There lies at my elbow a time-worn volume bound in unpolished calf-skin, and lettered on one side, “D. Lacy’s Letters”; on the reverse, “Friendship Perpetuated.” It contains one hundred and forty-two letters, copied from the original epistles and engrossed in exquisitely neat and minute characters. They represent one side of a correspondence maintained by the scribe with my grandmother before and after her marriage. The writer and copyist was the Rev. Drury Lacy, D.D., then a professor in Hampden Sidney College, and destined to become the progenitor of a long line of divines and scholars. The Hoges, Lacys, Brookeses, and Waddells were of this lineage. The epistles are Addisonian in purity of moral teaching and in grammatical structure, Johnsonian in verboseness, and interfused throughout with a pietistic priggishness all their own. We are glad to carry with us through the perusal (in instalments) of the hundred and forty-two, the tales current in that all-so-long-ago of the genial nature and liveliness of conversation that made him a star in social life. One wonders, in hearing of the “perpetuation” of the brotherly-and-sisterly intimacy, begun months before he wedded the “Nancy” of the Montrose group, who, from all I have been able to gather, was a very commonplace personage by comparison with “Judith”—one marvels, I say, that the affection never ripened into a warmer sentiment. They had themselves better in hand evidently than the “affinities” of the twentieth century.

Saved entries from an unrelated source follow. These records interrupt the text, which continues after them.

/-! ### COMBINE's checks (R191) -/

open Classical in
/-- The checks of COMBINE in the terms of the spec: no share, a zero index, a repeated index, unequal lengths, length 0,
length above LMAX. -/
theorem combineCheck_eq_ite (s : State) : combineCheck s =
    if s.scnt.toNat = 0 then some .valSharesEmpty
    else if ¬ ∀ j < s.scnt.toNat, shIdx s j ≠ 0 then some .valIdxZero
    else if ¬ Distinct (shIdx s) s.scnt.toNat then some .valIdxDup
    else if ¬ ∀ j < s.scnt.toNat, shareLen s j = shareLen s 0 then some .valShareLenMismatch
    else if shareLen s 0 = 0 then some .valShareLenZero
    else if s.lmax.val < (shareLen s 0).toNat then some .valLenRange
    else none := by
  have hidx : shareIndices s s.scnt.toNat = (List.range s.scnt.toNat).map (shIdx s) := rfl
  have hzero : (∃ j < s.scnt.toNat, shIdx s j = 0) ↔ ¬ ∀ j < s.scnt.toNat, shIdx s j ≠ 0 := by simp
  have hlens : (shareLens s s.scnt.toNat).any (fun l => decide (l ≠ shareLen s 0)) = true ↔
      ¬ ∀ j < s.scnt.toNat, shareLen s j = shareLen s 0 := by
    simp [shareLens]
  simp only [combineCheck, hidx, any_map_range_iff, hzero, ← Bool.not_eq_true, distinct_map_range_iff, hlens]

section
variable {s : State}

theorem combineCheck_of_idx_zero (hzero : ∃ j < s.scnt.toNat, shIdx s j = 0) : combineCheck s = some .valIdxZero := by
  obtain ⟨j, hj, h0⟩ := hzero
  rw [combineCheck_eq_ite, if_neg (by omega), if_pos fun hnz => hnz j hj h0]

variable (hnz : ∀ j < s.scnt.toNat, shIdx s j ≠ 0)
include hnz

theorem combineCheck_of_idx_repeated (hx : ¬ Distinct (shIdx s) s.scnt.toNat) : combineCheck s = some .valIdxDup := by
  have hk : s.scnt.toNat ≠ 0 := fun h0 => hx fun j hj => by omega
  rw [combineCheck_eq_ite, if_neg hk, if_neg (not_not.mpr hnz), if_pos hx]

variable (hx : Distinct (shIdx s) s.scnt.toNat)
include hx

theorem combineCheck_of_shareLen_ne (hlens : ∃ j < s.scnt.toNat, shareLen s j ≠ shareLen s 0) :
    combineCheck s = some .valShareLenMismatch := by
  obtain ⟨j, hj, hne⟩ := hlens
  rw [combineCheck_eq_ite, if_neg (by omega), if_neg (not_not.mpr hnz), if_neg (not_not.mpr hx),
    if_pos fun hlens => hne (hlens j hj)]

variable (hpos : 1 ≤ s.scnt.toNat) (hlens : ∀ j < s.scnt.toNat, shareLen s j = shareLen s 0)
include hpos hlens

/-- Past the checks on the indices and on equal lengths, the common length is checked. -/
theorem combineCheck_of_shareLen_eq : combineCheck s =
    if shareLen s 0 = 0 then some .valShareLenZero
    else if s.lmax.val < (shareLen s 0).toNat then some .valLenRange
    else none := by
  rw [combineCheck_eq_ite, if_neg (by omega), if_neg (not_not.mpr hnz), if_neg (not_not.mpr hx),
    if_neg (not_not.mpr hlens)]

Old people I knew, when a child, delighted in relating how, when “Mr. Lacy” held meetings in country churches in Powhatan and Prince Edward, and his sister-in-law was in the congregation, everybody listened for the voices of those two. His was strong, flexible, and sweet, and he read music as he read a printed page. While she, as an old admirer—who up to his eightieth year loved to visit my mother that he might talk of his early love—used to declare, “sang like an angel just down from heaven.”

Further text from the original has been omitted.